|
Post by juliwood on Dec 30, 2018 2:13:07 GMT -8
Hi, I also got this freeze problem with my board. After reading along the forum, I have been doing some tests and checking what comes out from the board. I tell you what I have seen so far, just in case it can be helpful to solve this. It looks like there are 2 different “freezing” situations, at least in my board. It appears to be quite random, sometimes it starts after 10 min, and other times after a few hours. When “freeze” starts, humidity values start to appear as NaN%, and temperature value freezes. Sometimes, rest of the board seems to work fine, and wind values, pressure, etc. are well measured (it can be seen at the screenshots from weatherunderground I attach). But then at some point, the board completely freezes, and stop sending data to weatherundergroud. Also “ourweather” website stops responding. Even LCD screen seems to freeze at this “second stage”. But this does not happened always, I think. I am currently using v035, i upgrade it using the “update-option”, but then also upload this version using Arduino IDE to see if something changes. But it looks does not have any effect. Board works fine regarding sending the code and reading through the serial port. Before this, I also tested the board with the previous sofware (v034) with the same results. I log what comes out from the serial port, an also i see when it “freezes”. Here looks like temperature stays in the same value, humidity goes to “nan”, and also wind values freezes (unlike what looks at weatherunderground. In contrast, readings from the pressure sensor (pressure and temp) changes from one reading to the next one. Blynk shows something similar, looks like pressure values are ok, but temperature is constant and humidity is gone. Values for wind direction and speed are also freeze. Ourweather webpage also seems to respond at the beginning, but shows all the time the same values, I have checked using two different browsers with the same results. After some hours it stops responding. I also notice i have started to have random rainfall values, but I think it may not be related with all this, and maybe rain gauge have something wrong, as this fake rainfall disappear if i unplug the rain gauge. Is there anything I can test to try to fix this? Just let me know. I do not know what else to try (Besides switch it on/of every 5 mins ) I attach a couple of screenshots from weatherunderground and the log from the serial port. Thanks! Attachments:error.log (81.38 KB)
|
|
|
Post by SDL on Dec 30, 2018 9:22:58 GMT -8
here are my summaries of both freezes:
1) The full lockup scenario - caused by some interaction between the underlying WiFi operating system of the ESP8266 and the REST interface (which obviously uses the WiFi). You can prove this be reducing the frequency of your REST calls to the OurWeather system. The frequency of the lockups go down. We are looking for (and have not found at this point) software solutions to this problem.
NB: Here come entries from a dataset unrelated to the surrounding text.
-- ==== Sys2Proof/Machine/Ops.lean ====
section
/-! DEFINITION. The named reads and updates of the state that every family uses: tables, values in force
(R21), time, messages between blocks, answers. -/

namespace Sys2Proof.Machine

/-- The outcome of a command. -/
abbrev Out := Host.Outcome State Fault Refusal

/-- From the start of a reset to its end no event but the reset's own is taken (R163; log 14). -/
def outsideReset (s : State) (f : State → State) : Out :=
  match s.resetting with
  | none => .next (f s)
  | some _ => .next s

/-- The number of a fail kind in kind-code order (R132, R170). -/
def kindIndex : FailKind → Fin 8
  | .overcurrent => 0
  | .undercurrent => 1
  | .regFault => 2
  | .overtemp => 3
  | .runaway => 4
  | .sensor => 5
  | .activity => 6
  | .dutAlarm => 7

/-- The lower of two numbers. -/
def lowerOf (a b : Nat) : Nat := if a ≤ b then a else b

/-- The higher of two numbers. -/
def higherOf (a b : Nat) : Nat := if a ≤ b then b else a

namespace State

/-! ### Tables -/

/-- The record of a socket. -/
def sock (s : State) (k : Socket) : SocketRecord := look s.sockets k

/-- Change the record of a socket. -/
def modSock (s : State) (k : Socket) (f : SocketRecord → SocketRecord) : State :=
  { s with sockets := put s.sockets k (f (look s.sockets k)) }

/-- A rail record. -/
def rail (s : State) (k : Socket) (r : RailKind) : Rail := (look s.rails k).get r

/-- The profile run of a socket. -/
def run (s : State) (k : Socket) : Option Run := look s.runs k

/-- Replace the profile run of a socket. -/
def setRun (s : State) (k : Socket) (x : Option Run) : State := { s with runs := put s.runs k x }

/-- Change the control state of a socket. -/
def modHeat (s : State) (k : Socket) (f : HeatControl → HeatControl) : State :=
  { s with heat := put s.heat k (f (look s.heat k)) }

/-- Change the monitor state of a socket. -/
def modMon (s : State) (k : Socket) (f : Monitor → Monitor) : State :=
  { s with mon := put s.mon k (f (look s.mon k)) }

/-- A stimulus slot record. -/
def slot (s : State) (i : SlotId) : Slot := look s.slots i

/-- Change a stimulus slot record. -/
def modSlot (s : State) (i : SlotId) (f : Slot → Slot) : State :=
  { s with slots := put s.slots i (f (look s.slots i)) }

/-- Set the result of a socket's test at a tick (R147). -/
def setTickResult (s : State) (k : Socket) (x : Option TickResult) : State :=
  { s with tickResult := put s.tickResult k x }

/-! ### Values in force (R21, R31) -/

/-- The board-derived fields; while they are empty no value is in force, and a reader would find a free
value (log 11). -/
def brd (s : State) : BoardRecord := s.board.fields.getD Config.absentBoard

/-- Trip current in force. -/
def trip (s : State) (r : RailKind) : Nat :=
  (s.board.overrides.trip.get r).getD (s.brd.rail.get r).trip

/-- Setpoint minimum in force. -/
def spMin (s : State) (r : RailKind) : Nat :=
  (s.board.overrides.spMin.get r).getD (s.brd.rail.get r).spMin

/-- Setpoint maximum in force. -/
def spMax (s : State) (r : RailKind) : Nat :=
  (s.board.overrides.spMax.get r).getD (s.brd.rail.get r).spMax

/-- Absolute temperature limit in force. -/
def absLimit (s : State) : Int := s.board.overrides.absLimit.getD s.brd.absLimit

/-- Bulk power limit in force. -/
def bulkLimit (s : State) : Nat := s.board.overrides.bulkLimit.getD s.brd.bulkLimit

/-- Declared maximum power in force. -/
def maxPower (s : State) (r : RailKind) : Nat := (s.brd.rail.get r).maxPower

/-- A position is populated under the mask in force (R22). -/
def populated (s : State) (k : Socket) : Bool := inSet s.brd.population k

/-- The effective setpoint of a rail: the record's setpoint clamped to the range in force (R48). -/
def effSetpoint (s : State) (k : Socket) (r : RailKind) : Nat :=
  clampNat (s.spMin r) (s.spMax r) ((s.sock k).params.setpoint.get r)

/-- The current record of a rail. -/
def currentOf (s : State) (k : Socket) (r : RailKind) : Option Sample := (look s.scan.current k).get r

/-- The rail power in 0.1 W, for a rail whose current record is full (R45). -/
def railPower (s : State) (k : Socket) (r : RailKind) : Option Nat :=
  match s.currentOf k r with
  | none => none
  | some x => some (s.effSetpoint k r * (x.value.getD 0).toNat / 10000)

/-- The latest temperature of a socket, if its TEMP record is full and VALID (R35). -/
def validTemp (s : State) (k : Socket) : Option Int :=
  match look s.scan.temp k with
  | some ⟨some t, .valid, _, _⟩ => some t
  | _ => none

/-! ### States of sockets -/

/-- STARTING or STRESSING. -/
def live (s : State) (k : Socket) : Bool :=
  match (s.sock k).state with
  | .starting | .stressing => true
  | .empty | .idle | .stopping | .held | .retired | .done => false

/-- STARTING, STRESSING or STOPPING. -/
def busy (s : State) (k : Socket) : Bool :=
  match (s.sock k).state with
  | .starting | .stressing | .stopping => true
  | .empty | .idle | .held | .retired | .done => false

/-- The rail is RISING or ON: its enable is high (R48). -/
def powered (s : State) (k : Socket) (r : RailKind) : Bool :=
  match (s.rail k r).state with
  | .rising | .on => true
  | .off | .waitGrant | .falling => false

/-! ### Time (log 2) -/

/-- The moment that lies `ms` milliseconds ahead. -/
def inMs (s : State) (ms : Nat) : Nat := s.now + 1000 * ms

/-- The milliseconds left to a moment, rounded up (R131, R171; log 17). -/
def msTo (s : State) (deadline : Nat) : Nat := ceilDiv (deadline - s.now) 1000

/-! ### Messages, answers, free values -/

/-- The Rail Sequencer hands a REG_FAULT, or an OVERCURRENT of R63, to the Fail Handler, which takes it as an
event of its own (R132, R140; log 5). -/
def raiseFail (s : State) (f : FailMsg) : State := { s with fails := s.fails ++ [f] }

/-- A block issues a stop order, which the Socket Controller takes as an event of its own (R6). -/
def issueOrder (s : State) (o : StopOrder) : State := { s with orders := s.orders ++ [o] }

/-- The owning block's result and reply payload (R167). -/
def reply (s : State) (r : Result) (payload : List Byte) : State :=
  { s with answer := some ⟨r, payload⟩ }

/-- A refusal carries the result code alone (R168). -/
def refuse (s : State) (r : Result) : State := s.reply r []

/-- A free value has been drawn. -/
def draw (s : State) : State := { s with draws := s.draws + 1 }

end State

/-- Do `f` for every socket in rising order. -/
def forSockets (f : Socket → State → State) (s : State) : State :=
  allSockets.foldl (fun t k => f k t) s

end Sys2Proof.Machine
end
The typical solution of locking the rest of the system out while servicing REST calls may not work.
There seems to be two parts to this problem. One is as described above, but the second is caused by what browser or system you are using to make the REST calls. Not enough data to tell you exactly what to do, but some users suggest, with some data, that BHO (browser add on software) is causing this problem in Browsers.
2) The AM2315 problem - It has been dramatically improved, but not solved. It only seems to affect some users now. I am thinking it is power and noise related. It could be a 5V/3.3V issue. The Raspberry Pi with Pi2Grover seems to have fewer problems (5V versus 3.3V) I know a way to solve the lockup problem,, but it requires some additional hardware. This seems to be related to the AM2315 itself and not the OurWeather itself. We are looking at updating the OurWeather hardware base board to solve the lockup on the AM2315 and we can also supply the hardware for you to do it yourself. Grove PowerSave is the off the shelf solution. A key piece of information here is that when the AM2315 fails or locks up, power cycling it always fixes it.
This is a problem that has been devilish difficult for us to duplicate in the Labs. And there is data in that fact too!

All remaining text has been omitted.